[Data items]
________________________________________
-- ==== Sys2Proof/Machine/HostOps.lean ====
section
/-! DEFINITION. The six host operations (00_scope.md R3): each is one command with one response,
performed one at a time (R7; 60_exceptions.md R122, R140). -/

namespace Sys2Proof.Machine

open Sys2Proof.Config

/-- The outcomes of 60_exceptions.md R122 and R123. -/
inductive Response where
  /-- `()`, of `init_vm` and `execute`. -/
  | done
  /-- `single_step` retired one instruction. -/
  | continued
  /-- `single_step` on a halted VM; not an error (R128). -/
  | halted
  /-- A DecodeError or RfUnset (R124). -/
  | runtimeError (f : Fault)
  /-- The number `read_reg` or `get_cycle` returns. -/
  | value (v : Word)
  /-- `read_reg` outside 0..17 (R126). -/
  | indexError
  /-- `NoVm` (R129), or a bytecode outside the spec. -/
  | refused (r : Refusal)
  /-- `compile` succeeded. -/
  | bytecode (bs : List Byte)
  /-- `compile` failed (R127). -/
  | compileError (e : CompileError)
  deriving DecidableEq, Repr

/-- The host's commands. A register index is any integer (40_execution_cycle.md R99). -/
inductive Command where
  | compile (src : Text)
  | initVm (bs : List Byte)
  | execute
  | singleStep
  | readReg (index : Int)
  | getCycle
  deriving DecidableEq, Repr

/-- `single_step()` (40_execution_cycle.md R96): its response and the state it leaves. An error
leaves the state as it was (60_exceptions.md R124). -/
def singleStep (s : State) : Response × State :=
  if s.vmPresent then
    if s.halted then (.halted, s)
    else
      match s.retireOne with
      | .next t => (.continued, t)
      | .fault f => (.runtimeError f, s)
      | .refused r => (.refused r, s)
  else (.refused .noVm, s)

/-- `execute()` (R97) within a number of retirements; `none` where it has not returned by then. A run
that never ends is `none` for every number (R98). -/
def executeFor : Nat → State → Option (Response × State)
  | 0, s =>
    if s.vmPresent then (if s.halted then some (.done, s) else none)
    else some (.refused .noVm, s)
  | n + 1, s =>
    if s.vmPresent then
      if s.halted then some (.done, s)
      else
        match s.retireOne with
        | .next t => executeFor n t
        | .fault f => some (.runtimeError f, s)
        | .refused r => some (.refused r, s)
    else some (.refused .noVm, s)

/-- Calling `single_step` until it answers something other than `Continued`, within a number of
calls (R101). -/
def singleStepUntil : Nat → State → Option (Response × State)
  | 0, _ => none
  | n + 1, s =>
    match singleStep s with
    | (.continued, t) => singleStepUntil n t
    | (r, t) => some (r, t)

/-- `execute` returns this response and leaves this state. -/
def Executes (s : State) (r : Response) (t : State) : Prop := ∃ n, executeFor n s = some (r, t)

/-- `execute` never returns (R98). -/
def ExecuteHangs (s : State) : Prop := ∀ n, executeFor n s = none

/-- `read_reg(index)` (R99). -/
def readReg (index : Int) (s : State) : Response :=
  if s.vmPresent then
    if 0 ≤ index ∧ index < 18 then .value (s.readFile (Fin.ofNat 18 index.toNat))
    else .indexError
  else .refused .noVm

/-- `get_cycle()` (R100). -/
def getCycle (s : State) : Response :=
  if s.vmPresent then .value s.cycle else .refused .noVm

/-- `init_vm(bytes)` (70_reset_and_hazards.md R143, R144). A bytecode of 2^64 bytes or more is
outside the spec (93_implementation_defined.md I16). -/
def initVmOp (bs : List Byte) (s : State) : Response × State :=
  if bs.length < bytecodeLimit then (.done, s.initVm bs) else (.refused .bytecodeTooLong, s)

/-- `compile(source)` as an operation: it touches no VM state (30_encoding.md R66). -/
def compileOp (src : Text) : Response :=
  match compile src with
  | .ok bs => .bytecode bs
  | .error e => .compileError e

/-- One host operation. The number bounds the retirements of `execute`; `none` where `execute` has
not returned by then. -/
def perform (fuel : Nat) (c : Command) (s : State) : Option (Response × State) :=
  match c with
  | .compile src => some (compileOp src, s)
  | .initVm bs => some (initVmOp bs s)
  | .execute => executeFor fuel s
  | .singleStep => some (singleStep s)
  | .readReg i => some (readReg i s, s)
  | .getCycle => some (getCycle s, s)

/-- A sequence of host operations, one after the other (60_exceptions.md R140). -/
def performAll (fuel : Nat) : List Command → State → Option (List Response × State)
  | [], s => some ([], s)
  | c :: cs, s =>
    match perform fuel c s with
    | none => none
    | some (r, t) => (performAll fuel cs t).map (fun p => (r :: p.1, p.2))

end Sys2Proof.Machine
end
________________________________________
## What is expected
Write out exactly the lines that fall from the line with "(compileOp src, s)" to the line with "match perform fuel c s with" in the records above, keeping both ends.

## Written response
  | .compile src => some (compileOp src, s)
  | .initVm bs => some (initVmOp bs s)
  | .execute => executeFor fuel s
  | .singleStep => some (singleStep s)
  | .readReg i => some (readReg i s, s)
  | .getCycle => some (getCycle s, s)

/-- A sequence of host operations, one after the other (60_exceptions.md R140). -/
def performAll (fuel : Nat) : List Command → State → Option (List Response × State)
  | [], s => some ([], s)
  | c :: cs, s =>
    match perform fuel c s with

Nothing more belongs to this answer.